Directions:
Please look for the string "whose" below and report every line in which it occurs.

Start of Block

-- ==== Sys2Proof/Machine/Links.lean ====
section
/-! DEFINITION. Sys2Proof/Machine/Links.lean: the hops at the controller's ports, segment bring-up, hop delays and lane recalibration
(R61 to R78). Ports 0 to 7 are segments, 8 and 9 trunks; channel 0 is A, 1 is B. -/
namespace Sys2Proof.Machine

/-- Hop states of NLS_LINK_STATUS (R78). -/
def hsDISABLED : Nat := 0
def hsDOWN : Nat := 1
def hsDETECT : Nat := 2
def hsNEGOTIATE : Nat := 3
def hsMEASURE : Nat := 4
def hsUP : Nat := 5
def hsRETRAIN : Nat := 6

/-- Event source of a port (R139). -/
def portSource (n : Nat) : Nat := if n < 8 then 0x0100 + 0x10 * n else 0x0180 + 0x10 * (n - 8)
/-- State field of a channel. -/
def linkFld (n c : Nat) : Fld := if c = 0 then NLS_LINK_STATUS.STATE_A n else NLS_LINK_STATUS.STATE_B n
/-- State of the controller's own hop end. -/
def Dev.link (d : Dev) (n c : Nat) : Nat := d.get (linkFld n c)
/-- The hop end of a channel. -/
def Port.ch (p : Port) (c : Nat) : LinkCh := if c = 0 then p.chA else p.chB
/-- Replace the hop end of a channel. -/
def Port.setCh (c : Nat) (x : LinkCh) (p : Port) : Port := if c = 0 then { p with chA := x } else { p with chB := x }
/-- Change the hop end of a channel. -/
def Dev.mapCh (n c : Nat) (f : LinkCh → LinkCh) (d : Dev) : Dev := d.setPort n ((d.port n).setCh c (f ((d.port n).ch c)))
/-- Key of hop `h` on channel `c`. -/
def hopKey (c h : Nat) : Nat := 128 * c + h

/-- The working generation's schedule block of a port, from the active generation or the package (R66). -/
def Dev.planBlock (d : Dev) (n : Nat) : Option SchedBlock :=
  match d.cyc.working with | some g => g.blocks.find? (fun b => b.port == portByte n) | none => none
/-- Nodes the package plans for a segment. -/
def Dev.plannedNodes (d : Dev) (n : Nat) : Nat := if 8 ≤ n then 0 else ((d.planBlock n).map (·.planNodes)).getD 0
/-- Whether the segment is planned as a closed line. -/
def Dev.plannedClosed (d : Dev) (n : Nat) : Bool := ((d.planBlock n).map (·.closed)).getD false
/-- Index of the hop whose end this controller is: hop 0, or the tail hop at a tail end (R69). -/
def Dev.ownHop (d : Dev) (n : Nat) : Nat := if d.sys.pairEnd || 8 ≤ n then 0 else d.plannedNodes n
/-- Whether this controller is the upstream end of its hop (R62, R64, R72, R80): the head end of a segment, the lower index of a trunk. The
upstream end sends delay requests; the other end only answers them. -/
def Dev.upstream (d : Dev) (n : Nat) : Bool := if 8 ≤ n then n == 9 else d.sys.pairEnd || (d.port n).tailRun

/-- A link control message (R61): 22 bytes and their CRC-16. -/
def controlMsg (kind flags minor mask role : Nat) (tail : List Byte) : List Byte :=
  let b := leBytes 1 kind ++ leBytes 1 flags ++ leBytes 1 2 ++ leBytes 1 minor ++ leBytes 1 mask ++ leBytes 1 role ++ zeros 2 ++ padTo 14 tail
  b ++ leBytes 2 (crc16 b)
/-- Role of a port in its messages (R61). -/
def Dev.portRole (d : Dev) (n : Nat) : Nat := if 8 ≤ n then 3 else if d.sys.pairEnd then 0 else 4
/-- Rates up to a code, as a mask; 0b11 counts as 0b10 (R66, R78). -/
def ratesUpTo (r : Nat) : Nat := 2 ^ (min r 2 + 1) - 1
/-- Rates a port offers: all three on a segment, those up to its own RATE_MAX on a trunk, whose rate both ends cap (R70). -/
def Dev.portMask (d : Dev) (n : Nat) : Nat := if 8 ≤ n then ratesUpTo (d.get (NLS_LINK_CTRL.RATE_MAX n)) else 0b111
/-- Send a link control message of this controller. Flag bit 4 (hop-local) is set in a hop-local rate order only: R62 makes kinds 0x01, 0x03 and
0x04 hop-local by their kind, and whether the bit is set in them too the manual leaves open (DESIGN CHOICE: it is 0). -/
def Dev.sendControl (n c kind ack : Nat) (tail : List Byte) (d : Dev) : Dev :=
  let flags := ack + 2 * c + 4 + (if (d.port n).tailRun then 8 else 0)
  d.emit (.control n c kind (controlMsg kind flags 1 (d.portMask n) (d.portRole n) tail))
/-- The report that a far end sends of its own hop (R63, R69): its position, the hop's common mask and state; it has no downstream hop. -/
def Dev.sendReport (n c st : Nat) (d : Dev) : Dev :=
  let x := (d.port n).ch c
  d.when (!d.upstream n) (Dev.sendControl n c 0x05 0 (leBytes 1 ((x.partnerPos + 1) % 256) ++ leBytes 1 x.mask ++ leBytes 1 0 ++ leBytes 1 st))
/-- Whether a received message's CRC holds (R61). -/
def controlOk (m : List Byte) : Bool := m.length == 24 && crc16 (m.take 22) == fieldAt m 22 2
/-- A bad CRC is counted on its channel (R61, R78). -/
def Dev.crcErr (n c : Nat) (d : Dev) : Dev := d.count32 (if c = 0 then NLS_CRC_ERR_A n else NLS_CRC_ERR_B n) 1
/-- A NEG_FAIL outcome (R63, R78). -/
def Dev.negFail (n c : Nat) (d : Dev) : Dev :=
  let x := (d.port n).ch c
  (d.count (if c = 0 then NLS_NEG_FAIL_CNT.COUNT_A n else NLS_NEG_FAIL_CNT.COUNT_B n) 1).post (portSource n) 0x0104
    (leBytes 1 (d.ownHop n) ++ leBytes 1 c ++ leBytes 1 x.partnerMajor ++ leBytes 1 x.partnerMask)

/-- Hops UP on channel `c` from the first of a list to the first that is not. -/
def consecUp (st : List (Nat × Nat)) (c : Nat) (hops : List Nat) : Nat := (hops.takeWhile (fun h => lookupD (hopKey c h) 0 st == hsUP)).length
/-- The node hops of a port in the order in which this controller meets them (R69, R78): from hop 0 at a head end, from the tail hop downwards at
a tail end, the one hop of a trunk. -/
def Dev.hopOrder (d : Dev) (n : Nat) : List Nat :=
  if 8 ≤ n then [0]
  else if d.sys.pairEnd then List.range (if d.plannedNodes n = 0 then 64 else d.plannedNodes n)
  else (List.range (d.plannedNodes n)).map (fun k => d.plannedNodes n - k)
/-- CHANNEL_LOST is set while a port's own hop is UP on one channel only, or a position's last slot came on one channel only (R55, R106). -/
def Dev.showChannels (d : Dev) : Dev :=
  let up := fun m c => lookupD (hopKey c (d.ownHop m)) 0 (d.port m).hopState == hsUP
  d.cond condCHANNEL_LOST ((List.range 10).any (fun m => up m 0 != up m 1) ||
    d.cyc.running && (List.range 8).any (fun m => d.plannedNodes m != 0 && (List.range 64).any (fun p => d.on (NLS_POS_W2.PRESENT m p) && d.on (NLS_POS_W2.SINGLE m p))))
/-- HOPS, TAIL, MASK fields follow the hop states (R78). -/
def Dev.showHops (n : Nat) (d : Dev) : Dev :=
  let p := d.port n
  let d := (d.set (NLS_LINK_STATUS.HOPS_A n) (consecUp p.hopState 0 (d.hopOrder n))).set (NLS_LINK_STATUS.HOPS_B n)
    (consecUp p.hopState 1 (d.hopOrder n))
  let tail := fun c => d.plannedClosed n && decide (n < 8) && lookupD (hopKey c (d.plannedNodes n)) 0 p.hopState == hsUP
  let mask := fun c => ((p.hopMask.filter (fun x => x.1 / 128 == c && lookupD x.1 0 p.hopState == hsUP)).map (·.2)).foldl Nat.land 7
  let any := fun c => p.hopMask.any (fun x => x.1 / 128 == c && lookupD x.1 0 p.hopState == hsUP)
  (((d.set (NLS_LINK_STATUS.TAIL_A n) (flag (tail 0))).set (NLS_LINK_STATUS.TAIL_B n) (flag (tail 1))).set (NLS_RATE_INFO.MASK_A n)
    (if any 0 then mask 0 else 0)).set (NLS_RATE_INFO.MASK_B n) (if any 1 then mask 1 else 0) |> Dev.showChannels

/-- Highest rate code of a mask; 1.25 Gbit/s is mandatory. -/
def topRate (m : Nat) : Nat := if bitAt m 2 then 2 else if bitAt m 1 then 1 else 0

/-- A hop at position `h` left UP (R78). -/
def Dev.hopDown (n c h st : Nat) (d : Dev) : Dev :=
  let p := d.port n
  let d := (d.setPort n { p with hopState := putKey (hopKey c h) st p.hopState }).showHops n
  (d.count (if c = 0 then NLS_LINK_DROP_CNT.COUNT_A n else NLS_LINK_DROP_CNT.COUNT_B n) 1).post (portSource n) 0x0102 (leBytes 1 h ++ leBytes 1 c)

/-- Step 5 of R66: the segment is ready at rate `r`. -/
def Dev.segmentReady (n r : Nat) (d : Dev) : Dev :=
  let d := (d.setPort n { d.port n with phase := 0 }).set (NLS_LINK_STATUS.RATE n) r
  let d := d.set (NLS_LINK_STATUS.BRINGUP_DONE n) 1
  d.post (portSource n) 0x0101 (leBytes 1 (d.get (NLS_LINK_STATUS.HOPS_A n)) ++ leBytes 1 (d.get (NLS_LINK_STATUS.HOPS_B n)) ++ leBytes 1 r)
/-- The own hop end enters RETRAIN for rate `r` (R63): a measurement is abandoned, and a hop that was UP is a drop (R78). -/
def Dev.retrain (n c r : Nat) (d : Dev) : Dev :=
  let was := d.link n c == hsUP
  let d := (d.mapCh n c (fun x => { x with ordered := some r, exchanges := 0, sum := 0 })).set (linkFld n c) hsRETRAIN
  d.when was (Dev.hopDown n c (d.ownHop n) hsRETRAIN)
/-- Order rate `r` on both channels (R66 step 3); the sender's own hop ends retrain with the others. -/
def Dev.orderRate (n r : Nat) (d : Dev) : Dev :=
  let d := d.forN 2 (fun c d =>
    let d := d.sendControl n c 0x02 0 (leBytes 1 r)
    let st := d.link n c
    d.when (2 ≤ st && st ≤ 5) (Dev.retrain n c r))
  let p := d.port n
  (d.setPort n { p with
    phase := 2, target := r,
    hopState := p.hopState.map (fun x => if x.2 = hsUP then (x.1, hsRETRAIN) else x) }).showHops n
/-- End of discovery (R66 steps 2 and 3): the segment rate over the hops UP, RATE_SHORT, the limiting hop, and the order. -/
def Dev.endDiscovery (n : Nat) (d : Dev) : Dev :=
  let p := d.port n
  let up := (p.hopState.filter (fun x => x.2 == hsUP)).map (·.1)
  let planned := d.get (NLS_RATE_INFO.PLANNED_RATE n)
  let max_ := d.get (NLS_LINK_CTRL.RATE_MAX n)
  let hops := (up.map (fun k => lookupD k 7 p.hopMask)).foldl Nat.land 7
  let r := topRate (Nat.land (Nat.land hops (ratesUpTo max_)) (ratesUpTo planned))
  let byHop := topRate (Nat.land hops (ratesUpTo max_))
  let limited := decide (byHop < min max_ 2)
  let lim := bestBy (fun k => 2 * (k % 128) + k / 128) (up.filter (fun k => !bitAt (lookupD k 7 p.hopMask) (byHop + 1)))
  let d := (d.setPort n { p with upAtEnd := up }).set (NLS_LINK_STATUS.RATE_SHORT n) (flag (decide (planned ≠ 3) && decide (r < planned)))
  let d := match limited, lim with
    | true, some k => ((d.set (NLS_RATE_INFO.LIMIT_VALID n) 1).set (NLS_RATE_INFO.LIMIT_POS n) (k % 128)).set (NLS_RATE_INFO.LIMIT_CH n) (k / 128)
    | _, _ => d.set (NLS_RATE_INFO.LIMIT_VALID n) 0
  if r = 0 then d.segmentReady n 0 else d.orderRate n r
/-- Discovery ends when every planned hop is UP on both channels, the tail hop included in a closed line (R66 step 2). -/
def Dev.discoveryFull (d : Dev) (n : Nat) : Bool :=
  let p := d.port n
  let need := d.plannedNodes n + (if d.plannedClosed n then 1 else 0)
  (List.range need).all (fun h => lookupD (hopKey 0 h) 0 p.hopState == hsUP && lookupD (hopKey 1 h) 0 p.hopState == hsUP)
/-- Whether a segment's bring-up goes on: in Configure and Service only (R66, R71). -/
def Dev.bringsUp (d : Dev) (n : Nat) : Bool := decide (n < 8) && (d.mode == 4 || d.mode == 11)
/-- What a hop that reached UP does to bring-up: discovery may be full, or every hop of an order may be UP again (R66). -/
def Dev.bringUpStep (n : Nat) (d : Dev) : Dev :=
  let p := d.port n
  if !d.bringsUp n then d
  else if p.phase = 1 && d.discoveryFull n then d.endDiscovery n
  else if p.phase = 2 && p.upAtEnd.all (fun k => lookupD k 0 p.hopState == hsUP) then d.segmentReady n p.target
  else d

End of Block

Final answer:
/-- Index of the hop whose end this controller is: hop 0, or the tail hop at a tail end (R69). -/
/-- Rates a port offers: all three on a segment, those up to its own RATE_MAX on a trunk, whose rate both ends cap (R70). -/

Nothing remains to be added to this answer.